**WHAT YOU NEED TO DO:** Check which lines of the entries that follow hold "payload", then give the number of those lines and nothing more.

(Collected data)
----

/-- The interface is ON and the neighbour is resolved (R344). -/
def Block.strReady (b : Block) (s : Nat) : Bool :=
  b.isOn bNET (b.strIface s) && b.netResolved (b.strIface s) (b.strV6 s) (b.strHop s)
/-- The start completes: the stream is ON from the next boundary. -/
def Block.strStarted (b : Block) (s : Nat) : Block :=
  if b.life bSTR s = lStarting ∧ b.strReady s then b.setStr s { b.str s with resolved := true } else b

/-- A context packet's item: its lane sample, and none for the one at ENABLE. -/
def ctxItem (idx : Nat) (frees : Bool) : StrItem := { kind := 17, index := idx, hdr := [], data := [], frees := frees }

/-- A boundary: losses of the beat are reported, a start completes, a stop that has sent all it holds ends (R344, R346). -/
def Block.strBoundary (b : Block) (s : Nat) : Block :=
  if b.isOff bSTR s then b
  else
    let x := b.str s
    let b := if x.lost = 0 then b
      else (b.raise 798 (beBytes 1 s ++ zeros 3 ++ beBytes 4 x.lost ++ beBytes 8 (b.val (ki K.STR_PKT_SEQ s) + 1))).setStr s
        { x with lost := 0 }
    let x := b.str s
    if b.life bSTR s = lStarting ∧ (x.resolved ∨ b.strReady s) then
      let x := if b.strVita s then { x with items := ctxItem (2 ^ 64 - 1) false :: x.items } else x
      (b.setLife bSTR s lOn).setStr s x
    else if b.life bSTR s = lStopping ∧ x.items.isEmpty ∧ x.unacked.isEmpty then
      ((b.setLife bSTR s lOff).setStr s {}).strLoads
    else b

/-- EV_STR_DOWN. -/
def Block.strDown (b : Block) (s reason : Nat) : Block :=
  b.raise 797 (beBytes 1 s ++ beBytes 1 reason ++ zeros 6 ++ beBytes 8 (b.val (ki K.STR_PKT_SEQ s)))

/-! ## Reading a ring (R345, R347, R360) -/

/-- The wire bytes of a packet with `n` payload bytes over UDP or RoCEv2 (R352, R355). -/
def Block.wireBytes (b : Block) (s n : Nat) (first last : Bool) : Nat :=
  38 + (if b.strV6 s then 40 else 20) + 8 + n + (if b.f K.NET_CFG (b.strIface s) 16 5 = 0 then 0 else 4) +
    (if b.strRoce s then 16 + (if first then 16 else 0) + (if last then 4 else 0) else 0)
/-- The wire bytes of `n` data bytes cut into packets of whole parts. -/
def Block.wireTotal (b : Block) (s n part : Nat) : Nat :=
  let per := max 1 (b.strMax s / max 1 part) * max 1 part
  let tag := if b.strEnc s then 80 else 64
  let k := max 1 (ceilDiv n per)
  n + k * (b.wireBytes s tag false false) + (if b.strRoce s then 20 else 0)

/-- A record as a stream item (R349, R354). -/
def Block.recItem (b : Block) (s w : Nat) (r : Rec) (bytes : List Byte) (frees : Bool) : StrItem :=
  let f (o n : Nat) : Nat := beNat ((bytes.drop o).take n)
  let pack := bits (f 2 1) 3 2
  let n := f 20 4
  if b.strVita s then
    if r.type = 1 then
      { kind := 16, index := f 24 8, hdr := [], flags := (bytes.drop 32).take 32, data := (bytes.drop 64).take (n * 4), part := 256,
        frees := frees, n := n }
    else if r.type = 0x13 ∧ (f 32 1 = 0 ∨ f 32 1 = 2 ∨ f 32 1 = 3) then ctxItem (f 24 8) frees
    else { kind := if r.type = 0x11 then 18 else 19, index := 0, hdr := [], data := [], frees := frees }
  else if r.type = 1 then
    { kind := if b.strCoded s then 2 else 1, index := f 24 8, flags := (bytes.drop 32).take 32,
      hdr := beBytes 8 r.seq ++ beBytes 4 n ++ beBytes 4 (f 16 4) ++ beBytes 1 (f 3 1) ++ beBytes 1 pack ++
        (if b.strCoded s then beBytes 1 (b.f K.STR_CFG s 19 18) ++ beBytes 1 (b.strTurn s) ++ zeros 12 else zeros 14),
      data := (bytes.drop 64).take (n * packBytes pack), part := 64 * packBytes pack, frees := frees, n := n }
  else { kind := 3, index := r.seq, hdr := beBytes 4 1 ++ beBytes 1 w ++ zeros 27, data := bytes, frees := frees }

/-- The next record of a RING or READOUT stream and its bytes; a READOUT counts the records overwritten before it read them. -/
def Block.strNextRec (b : Block) (m : Mem) (s : Nat) : Block × Option (Rec × List Byte) :=
  let x := b.str s
  let w := b.strSrc s
  let c := b.cap w
  let rd := b.strKind s == 1
  let x' := match c.recs.head? with
    | some r => if rd ∧ x.next < r.seq ∧ 0 < x.next then { x with next := r.seq, loss := true } else { x with next := max x.next (if rd then r.seq else 0) }
    | none => x
  let b := if rd ∧ x.next < x'.next ∧ 0 < x.next then (b.inc K.STR_DROPPED s (x'.next - x.next)).setStr s x' else b.setStr s x'
  if rd ∧ x'.last < x'.next then (b, none)
  else match c.recs.findIdx? (fun r => decide (x'.next ≤ r.seq)) with
    | none => (b, none)
    | some i =>
      match c.recs[i]? with
      | none => (b, none)
      | some r => (b, some (r, if b.cpDirect w then c.pass.getD i [] else b.ringRead m w r.off r.len))

/-- Read one record into the stream, if there is one and it finds room: a ring-backed stream waits, and a compressor reserves the
block's largest size before it takes it (R360). An item larger than the pages is read when nothing else is held. -/
def Block.strReadOne (b : Block) (m : Mem) (s : Nat) : Block × Bool :=
  let w := b.strSrc s
  let (b, r) := b.strNextRec m s
  match r with
  | none => (b, false)
  | some (r, bytes) =>
    let direct := b.cpDirect w
    let it := b.recItem s w r bytes (b.strKind s == 0 && !direct)
    let coded := it.kind == 2
    let it' := if coded then { it with data := it.data ++ zeros 48, part := 1, ready := false } else it
    let free := !coded || (tfind b.jobs (b.strTurn s)).isNone
    if free && (b.strRoom s (b.itemRoom s it') || (b.strHeld s == 0)) then
      let x := b.str s
      let b := if coded then
          { b with jobs := tset b.jobs (b.strTurn s) ⟨s, it.index, 4 * packBytes (bits (beNat ((bytes.drop 2).take 1)) 3 2),
                                                      b.f K.STR_CFG s 19 18, it.data⟩ }
        else b
      let b := b.setStr s { x with items := x.items ++ [it'], next := r.seq + 1, turn := if coded then x.turn + 1 else x.turn }
      (if direct then b.capFree w else b, true)
    else (b, false)

/-- Read records while they find room. -/
def Block.strReadN (b : Block) (m : Mem) (s : Nat) : Nat → Block
  | 0 => b
  | n + 1 => match b.strReadOne m s with | (b, true) => b.strReadN m s n | (b, false) => b
/-- A RING or READOUT stream that is ON reads on. -/
def Block.strRead (b : Block) (m : Mem) (s : Nat) : Block :=
  if b.strKind s ≤ 1 ∧ b.isOn bSTR s then b.strReadN m s 64 else b

/-! ## Packets (R347 to R354) -/

/-- The flag nibble of group `g`. -/
def nibble (flags : List Byte) (g : Nat) : Nat :=
  let v := (flags.getD (g / 2) 0).toNat
  if g % 2 = 0 then v / 16 else v % 16

/-- Bytes 24 to 63 of a native packet that holds `d` of an item from `off`: INDEX, and the fields by KIND (R349). -/
def StrItem.fields (it : StrItem) (off : Nat) (d : List Byte) : List Byte :=
  if it.kind = 1 then
    let pb := it.part / 64
    let g := off / it.part
    let nibs := (List.range 11).map (fun k =>
      let one (j : Nat) : Nat := if j * it.part < d.length then nibble it.flags (g + j) else 0
      BitVec.ofNat 8 (16 * one (2 * k) + one (2 * k + 1)))
    beBytes 8 (it.index + off / max 1 pb) ++ it.hdr.take 8 ++ beBytes 4 (d.length / max 1 pb) ++ (it.hdr.drop 12).take 6 ++ zeros 2 ++
      nibs ++ zeros 1
  else beBytes 8 it.index ++ fixLen 32 it.hdr

/-- Items that share a packet: whole records of RECORDS and EVENTS. -/
def batchOf (max : Nat) : Nat → List StrItem → Nat
  | _, [] => 0
  | used, it :: t => if used + it.data.length ≤ max ∧ it.off = 0 then 1 + batchOf max (used + it.data.length) t else 0

/-- The 64-byte header of a native packet. -/
def Block.strHeader (b : Block) (s kind flags seq off len : Nat) (fields : List Byte) : List Byte :=
  beBytes 3 0x465953 ++ beBytes 1 1 ++ beBytes 1 kind ++ beBytes 1 flags ++ beBytes 1 s ++ beBytes 1 (b.strSrc s) ++ beBytes 8 seq ++
    beBytes 4 off ++ beBytes 4 len ++ fields

/-- The stream data, encrypted and tagged under ENCRYPT (R350). -/
def Block.strSeal (b : Block) (s seq : Nat) (head data : List Byte) : List Byte :=
  if b.strEnc s then
    let (key, salt) := tget (0, 0) b.streamKeys (b.f K.STR_CFG s 27 25)
    (List.range (data.length + 16)).map (fun k => Config.gcmByte key (salt * 2 ^ 64 + seq) (beNat head) (beNat data) k)
  else data

/-- The VITA 49.2 words of a Fysiva time: TAI seconds, and picoseconds. -/
def vitaTime (t : Fysiva) : List Byte :=
  beBytes 4 t.sec ++ beBytes 8 (t.ns * 1000 + (rndEven ((t.frac : Int) * 1000) 65536).toNat)
/-- The stream identifier and the class identifier (R354). -/
def Block.vitaIds (b : Block) (s cls : Nat) : List Byte :=
  beBytes 4 (b.f K.PLT_NODE 0 17 0 * 64 + s) ++ beBytes 4 0x3CA791 ++ beBytes 4 (0x8516 * 65536 + cls)
/-- A signal data packet (R354) of samples `d` from `off` of a data run. -/
def Block.vitaData (b : Block) (s count : Nat) (it : StrItem) (off : Nat) (d : List Byte) (loss : Bool) : List Byte :=
  let t := b.lnTime (b.cpLane (b.strSrc s)) (it.index + off / 4 : Nat)
  let fl := (List.range (ceilDiv d.length 256)).foldl (fun a j => a ||| nibble it.flags (off / 256 + j)) 0
  let calibrated := decide (2 ≤ t.quality)
  let valid := decide (fl < 4)
  let trailer := 2 ^ 31 + 2 ^ 30 + 2 ^ 24 + b2n calibrated * 2 ^ 19 + b2n valid * 2 ^ 18 + b2n loss * 2 ^ 12
  beBytes 4 (1 * 2 ^ 28 + 2 ^ 27 + 2 ^ 26 + 3 * 2 ^ 22 + 2 * 2 ^ 20 + count % 16 * 2 ^ 16 + (8 + d.length / 4)) ++ b.vitaIds s 1 ++
    vitaTime t ++ d ++ beBytes 4 trailer
/-- A frequency in Hz with 20 fraction bits. -/
def vitaHz (n d : Nat) : List Byte := beBytes 8 (rndEven ((n : Int) * 1048576) (max 1 d)).toNat
/-- A context packet (R354): change indicator, bandwidth, IF reference frequency, sample rate and payload format. -/
def Block.vitaContext (b : Block) (s count idx : Nat) : List Byte :=
  let i := b.cpLane (b.strSrc s)
  let t := if idx = 2 ^ 64 - 1 then b.now else b.lnTime i (idx : Nat)
  let (n, d) := b.lnFs i
  let (fn, fd) := b.lnFin i
  let nco := b.val (ki K.LANE_NCO_FREQ i)
  let cif := 2 ^ 31 + 2 ^ 29 + 2 ^ 27 + 2 ^ 21 + 2 ^ 15
  beBytes 4 (4 * 2 ^ 28 + 2 ^ 27 + 3 * 2 ^ 22 + 2 * 2 ^ 20 + count % 16 * 2 ^ 16 + 16) ++ b.vitaIds s 2 ++ vitaTime t ++ beBytes 4 cif ++
    vitaHz (n * 4) (d * 5) ++ beBytes 8 (uns 64 (rndEven (sgn 48 nco * fn * 1048576) (max 1 (fd * 2 ^ 48)))) ++ vitaHz n d ++
    beBytes 8 ((2 ^ 31 + 2 ^ 29 + 15 * 2 ^ 6 + 15) * 2 ^ 32)
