-- ==== Sys2Proof/Machine/TimeBase.lean ====
section
/-! DEFINITION. The time base: sources, servo, quality, steps (R391 to R398), outputs (R399 to R401) and PTP ports (R402, R403). -/
namespace Sys2Proof.Machine

def bTIM : Nat := 0x11
def sysrefInst (j : Nat) : Nat := 0x10 + j
def ppsInst (k : Nat) : Nat := 0x20 + k
def refInst : Nat := 0x28
def ptpInst (l : Nat) : Nat := 0x40 + l

/-- STATE codes of R404: FREE, DISCIPLINED, HOLDOVER, GRANDMASTER. -/
def Block.timState (b : Block) : Nat := b.f K.TIM_STATE 0 1 0
def Block.timLocked (b : Block) : Bool := b.f K.TIM_STATE 0 2 2 == 1
def Block.timMode (b : Block) : Nat := b.f K.TIM_CFG 0 1 0
def Block.timSrc (b : Block) : Nat := b.f K.TIM_CFG 0 4 2
def Block.timTau (b : Block) : Nat := b.f K.TIM_LOOP 0 13 0
def Block.setTim (b : Block) (x : TimeBase) : Block := { b with tim := x }

/-- Core cycles in a second of time-base time. -/
def secCycles : Nat := 1600000000

/-- An instant in 2^-16 ns: the present core cycle and a fraction of it. -/
def Block.instant (b : Block) (frac : Nat) : Int := (b.beat * (1280 * 65536) + cycleUnits b.cycle + frac % 40960 : Nat)
/-- The Fysiva time of an instant. -/
def Block.timeOf (b : Block) (t : Int) : Fysiva := timeAt 0 t b.quality

/-- The bounds of y (R392). -/
def yClamp (y : Int) : Int := max (-200000000) (min 200000000 y)
/-- y with the ageing term that has accrued (R393). -/
def Block.yNow (b : Block) : Int :=
  let x := b.tim
  if b.timState = 0 ∨ b.timState = 2 then
    yClamp (x.y + rndEven (sgn 32 (b.val K.TIM_AGEING) * (b.clock - x.ageAt : Nat)) (86400 * secCycles))
  else x.y
/-- The ageing term begins again from 0; y keeps what it has. -/
def Block.ageRestart (b : Block) : Block := b.setTim { b.tim with y := b.yNow, ageAt := b.clock }
/-- FREQ_CORR shows y, and the history of y takes its value. -/
def Block.setY (b : Block) (y : Int) : Block :=
  let y := yClamp y
  let x := b.tim
  let old := 7 * 86400 * secCycles
  (b.setTim { x with y := y, ageAt := b.clock, hist := (b.clock, y, b.timLocked) :: x.hist.filter (fun h => decide (b.clock < h.1 + old)) }).pf
    K.TIM_FREQ_CORR 0 31 0 (uns 32 y)

/-- The mean of y over the last TAU: each value weighted by how long it was held. -/
def meanY (now since : Nat) (y : Int) : List (Nat × Int × Bool) → Int × Nat
  | [] => (y * (now - since : Nat), now - since)
  | (t, v, _) :: rest =>
    if t ≤ since then (v * (now - since : Nat), now - since)
    else
      let (s, n) := meanY t since y rest
      (s + v * (now - t : Nat), n + (now - t))
def Block.yMean (b : Block) : Int :=
  let since := b.clock - b.timTau * secCycles
  let (s, n) := meanY b.clock since b.tim.y b.tim.hist
  if n = 0 then b.tim.y else rndEven s n

/-- The upstream source is traceable (R396): the grandmaster that the slave port hears, or the leader of the group. -/
def Block.timTraceable (b : Block) : Bool :=
  if b.timSrc = 3 then (match (tget {} b.ptps (b.f K.TIM_CFG 0 9 5)).ann with | some a => a.cls == 6 && a.time | none => false)
  else b.tim.traceable

/-- The quality of R396. -/
def Block.qualityOf (b : Block) (state : Nat) (locked : Bool) : Nat :=
  let src := b.timSrc
  match state with
  | 0 => 0
  | 2 => 1
  | 1 =>
    if src = 1 then 0
    else if !locked then min 1 b.tim.before
    else if src = 0 ∨ src = 2 then 2
    else if b.timTraceable then 3 else 2
  | _ => if !locked then min 1 b.tim.before else if b.f K.TIM_CFG 0 10 10 = 1 then 3 else 2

----

**TASK RESPONSE:** 2